/-- Settles O59: with an empty table no address reaches a chip. -/
theorem powerOn : Obligations.PowerOn := by
  refine ⟨fun i => by rw [chip_reset]; rfl, rfl, rfl, rfl, rfl, rfl, rfl, rfl, rfl, by decide, busChip_reset,
    fun w hw => ?_⟩
  obtain ⟨hrow, hwf⟩ := decodeFields_row (opOf w) (selOf w) (addrOf w) (dataOf w)
  have hdecode : decode w = decodeFields (opOf w) (selOf w) (addrOf w) (dataOf w) := rfl
  rw [← hdecode] at hrow hwf
  refine exec_of_nothing_mapped busChip_reset (fun op hop => ?_) (hrow ▸ hw)
  rw [hop] at hrow hwf
  have hres := (isReservedOp_iff op).mp hwf
  have hopw : op = opOf w := hrow
  rw [hopw] at hres
  rcases hw with e | e | e <;> simp [e] at hres

end Sys2Proof.Proofs

/-! Register access (40_register_access.md): what the detector does at each offset, and from it what each WRITE does to
the chip it reaches. -/

namespace Sys2Proof.Machine

open Sys2Proof.Laws

/-! ### The detector by offset (43_digi_detector.md R216) -/

/-- A WRITE to register `r` of voice `v` is seen by that voice's algorithms. -/
theorem detectSample_voiceReg (win : BitVec 11) (v : Voice) {r : Nat} (hr : r < 7) (val : Byte) (c : Chip) :
    detectSample (busAddr win (voiceReg v r)) val c = if c.det.en then detectVoice v r val c else (c, false) := by
  obtain ⟨hle, hvoice, hreg⟩ := voice_of_voiceReg v hr
  have hmapped : isUnmappedReg (regOf (busAddr win (voiceReg v r))) = false := by
    rw [regOf_busAddr]
    exact decide_eq_false (by omega)
  rw [detectSample_of_mapped _ _ _ hmapped, regOf_busAddr, detectAt, if_pos hle, hvoice, hreg]

/-- A WRITE to a voice register that no algorithm watches moves nothing of the detector. -/
theorem detectSample_unwatched_voiceReg (win : BitVec 11) (v : Voice) {r : Nat} (hr : r = 0 ∨ r = 5 ∨ r = 6)
    (val : Byte) (c : Chip) : detectSample (busAddr win (voiceReg v r)) val c = (c, false) := by
  rw [detectSample_voiceReg win v (by omega), detectVoice_unwatched v (by omega), ite_self]

/-- A WRITE to a filter register but 0x18 moves nothing of the detector. -/
theorem detectSample_filterReg (win : BitVec 11) {reg : BitVec 5} (hreg : 0x15 ≤ reg.toNat ∧ reg.toNat ≤ 0x17)
    (val : Byte) (c : Chip) : detectSample (busAddr win reg) val c = (c, false) := by
  have hmapped : isUnmappedReg (regOf (busAddr win reg)) = false := by
    rw [regOf_busAddr]
    exact decide_eq_false (by omega)
  rw [detectSample_of_mapped _ _ _ hmapped, regOf_busAddr, detectAt_of_unwatched _ _ _ (by omega) (by omega), ite_self]

/-- A WRITE to 0x18 is a volume sample. -/
theorem detectSample_modeVol (win : BitVec 11) (val : Byte) (c : Chip) :
    detectSample (busAddr win 0x18) val c = if c.det.en then d418Detect val c else (c, false) := by
  have hmapped : isUnmappedReg (regOf (busAddr win 0x18)) = false := by
    rw [regOf_busAddr]
    decide
  rw [detectSample_of_mapped _ _ _ hmapped, regOf_busAddr]
  rfl

/-- A WRITE that the detector does not see moves `LIFE`, the bus latch, and what the register's rule moves. -/
theorem writeChip_of_unseen {a : Addr} {val : Byte} {poke : Chip → Chip} {c : Chip}
    (h : ∀ d : Chip, detectSample a val d = (d, false)) :
    writeChip a val poke c = poke { c with life := .active, bus := val } := by
  rw [writeChip_eq, h]

/-! ### The getters over a written register (10_state.md R27) -/

theorem getFreq_of_set_freqLo {c c' : Chip} {v : Voice} {val : Byte}
    (h : c'.regs = c.regs.set v { c.regs.get v with freqLo := val }) :
    getFreq c' v = (getFreq c v).extractLsb' 8 8 ++ val := by
  simp only [getFreq, h, PerVoice.get_set_same, BitVec.extractLsb'_append_eq_left]

theorem getPulse_of_set_pwLo {c c' : Chip} {v : Voice} {val : Byte}
    (h : c'.regs = c.regs.set v { c.regs.get v with pwLo := val }) :
    getPulse c' v = (getPulse c v).extractLsb' 8 4 ++ val := by
  simp only [getPulse, h, PerVoice.get_set_same, BitVec.extractLsb'_append_eq_left]

theorem getPulse_of_set_pwHi {c c' : Chip} {v : Voice} {val : Byte}
    (h : c'.regs = c.regs.set v { c.regs.get v with pwHi := val }) :
    getPulse c' v = val.extractLsb' 0 4 ++ (getPulse c v).extractLsb' 0 8 := by
  simp only [getPulse, h, PerVoice.get_set_same, BitVec.extractLsb'_append_eq_right]

/-! ### The mode bits (R148) -/

theorem modesOff_setModeBits (val : Byte) (f : Filter) :
    modesOff (setModeBits val f) = true ↔ val.extractLsb' 4 3 = 0 := by
  rw [modesOff_iff]
  refine ⟨fun ⟨h4, h5, h6⟩ => ?_, fun h => ⟨?_, ?_, ?_⟩⟩
  · simp only [setModeBits] at h4 h5 h6
    ext j hj
    simp only [BitVec.getElem_extractLsb']
    obtain rfl | rfl | rfl : j = 0 ∨ j = 1 ∨ j = 2 := by omega
    · simpa using h4
    · simpa using h5
    · simpa using h6
  · simpa [setModeBits] using congrArg (fun x : BitVec 3 => x.getLsbD 0) h
  · simpa [setModeBits] using congrArg (fun x : BitVec 3 => x.getLsbD 1) h
  · simpa [setModeBits] using congrArg (fun x : BitVec 3 => x.getLsbD 2) h

/-- The filter after a write to 0x18: the bits of the byte, and with all three mode bits 0 no history. -/
theorem pokeMode_eq (val : Byte) (f : Filter) :
    pokeMode val f =
      { f with
        lp := val.getLsbD 4, bp := val.getLsbD 5, hp := val.getLsbD 6, v3off := val.getLsbD 7
        fh := if val.extractLsb' 4 3 = 0 then ⟨0, 0, 0⟩ else f.fh
        fs := if val.extractLsb' 4 3 = 0 then ⟨⟨0, 0, 0⟩, ⟨0, 0, 0⟩, ⟨0, 0, 0⟩⟩ else f.fs } := by
  have hoff := modesOff_setModeBits val f
  unfold pokeMode
  by_cases h : val.extractLsb' 4 3 = 0
  · rw [if_pos (hoff.mpr h), if_pos h, if_pos h]
    rfl
  · rw [if_neg (fun e => h (hoff.mp e)), if_neg h, if_neg h]
    rfl

end Sys2Proof.Machine

namespace Sys2Proof.Proofs

open Sys2Proof.Machine Sys2Proof.Laws

/-- Settles O8: at offsets 7v + 0, 5 and 6 the detector answers the chip it was given. -/
theorem unwatchedVoiceWrites : Obligations.UnwatchedVoiceWrites := by
  intro win v val s i
  have hunseen : ∀ {r : Nat}, r = 0 ∨ r = 5 ∨ r = 6 → ∀ d, detectSample (busAddr win (voiceReg v r)) val d = (d, false) :=
    fun hr d => detectSample_unwatched_voiceReg win v hr val d
  refine ⟨?freqLo, ?ad, ?sr⟩
  case freqLo =>
    intro h c c'
    refine ⟨(writeBus_of_reaches val (pokeFreqLo v val) h).trans ?_, getFreq_of_set_freqLo rfl,
      onlyChip_setChip i s c'⟩
    rw [writeChip_of_unseen (hunseen (.inl rfl))]
    rfl
  case ad =>
    intro h c c'
    refine ⟨(writeBus_of_reaches val (pokeAd v val) h).trans ?_, ?_, onlyChip_setChip i s c'⟩
    · rw [writeChip_of_unseen (hunseen (.inr (.inl rfl)))]
      rfl
    · simp only [getAD, c', PerVoice.get_set_same]
  case sr =>
    intro h c c'
    refine ⟨(writeBus_of_reaches val (pokeSr v val) h).trans ?_, ?_, onlyChip_setChip i s c'⟩
    · rw [writeChip_of_unseen (hunseen (.inr (.inr rfl)))]
      rfl
    · simp only [getSR, c', PerVoice.get_set_same]

/-- Settles O10: the detector's part is `writeChip_eq`, and the register's rule is applied after it. -/
theorem pwLoWrite : Obligations.PwLoWrite := by
  intro win v val s i h c d c'
  refine ⟨(writeBus_of_reaches val (pokePwLo v val) h).trans ?_, getPulse_of_set_pwLo rfl, onlyChip_setChip i s c'⟩
  rw [writeChip_eq]
  rfl

/-- Settles O11: the register takes the byte, and `getPulse` its low four bits. -/
theorem pwHiWrite : Obligations.PwHiWrite := by
  intro win v val s i h c d c'
  refine ⟨(writeBus_of_reaches val (pokePwHi v val) h).trans ?_, getPulse_of_set_pwHi rfl, onlyChip_setChip i s c'⟩
  rw [writeChip_eq]
  rfl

### ACTION ITEM
Write down, word for word, the lines above from the one containing "volume sample. -/" through the one containing "theorem modesOff_setModeBits (val", both ends included.

### EXERCISE RESPONSE
/-- A WRITE to 0x18 is a volume sample. -/
theorem detectSample_modeVol (win : BitVec 11) (val : Byte) (c : Chip) :
    detectSample (busAddr win 0x18) val c = if c.det.en then d418Detect val c else (c, false) := by
  have hmapped : isUnmappedReg (regOf (busAddr win 0x18)) = false := by
    rw [regOf_busAddr]
    decide
  rw [detectSample_of_mapped _ _ _ hmapped, regOf_busAddr]
  rfl

/-- A WRITE that the detector does not see moves `LIFE`, the bus latch, and what the register's rule moves. -/
theorem writeChip_of_unseen {a : Addr} {val : Byte} {poke : Chip → Chip} {c : Chip}
    (h : ∀ d : Chip, detectSample a val d = (d, false)) :
    writeChip a val poke c = poke { c with life := .active, bus := val } := by
  rw [writeChip_eq, h]

/-! ### The getters over a written register (10_state.md R27) -/

theorem getFreq_of_set_freqLo {c c' : Chip} {v : Voice} {val : Byte}
    (h : c'.regs = c.regs.set v { c.regs.get v with freqLo := val }) :
    getFreq c' v = (getFreq c v).extractLsb' 8 8 ++ val := by
  simp only [getFreq, h, PerVoice.get_set_same, BitVec.extractLsb'_append_eq_left]

theorem getPulse_of_set_pwLo {c c' : Chip} {v : Voice} {val : Byte}
    (h : c'.regs = c.regs.set v { c.regs.get v with pwLo := val }) :
    getPulse c' v = (getPulse c v).extractLsb' 8 4 ++ val := by
  simp only [getPulse, h, PerVoice.get_set_same, BitVec.extractLsb'_append_eq_left]

theorem getPulse_of_set_pwHi {c c' : Chip} {v : Voice} {val : Byte}
    (h : c'.regs = c.regs.set v { c.regs.get v with pwHi := val }) :
    getPulse c' v = val.extractLsb' 0 4 ++ (getPulse c v).extractLsb' 0 8 := by
  simp only [getPulse, h, PerVoice.get_set_same, BitVec.extractLsb'_append_eq_right]

/-! ### The mode bits (R148) -/

theorem modesOff_setModeBits (val : Byte) (f : Filter) :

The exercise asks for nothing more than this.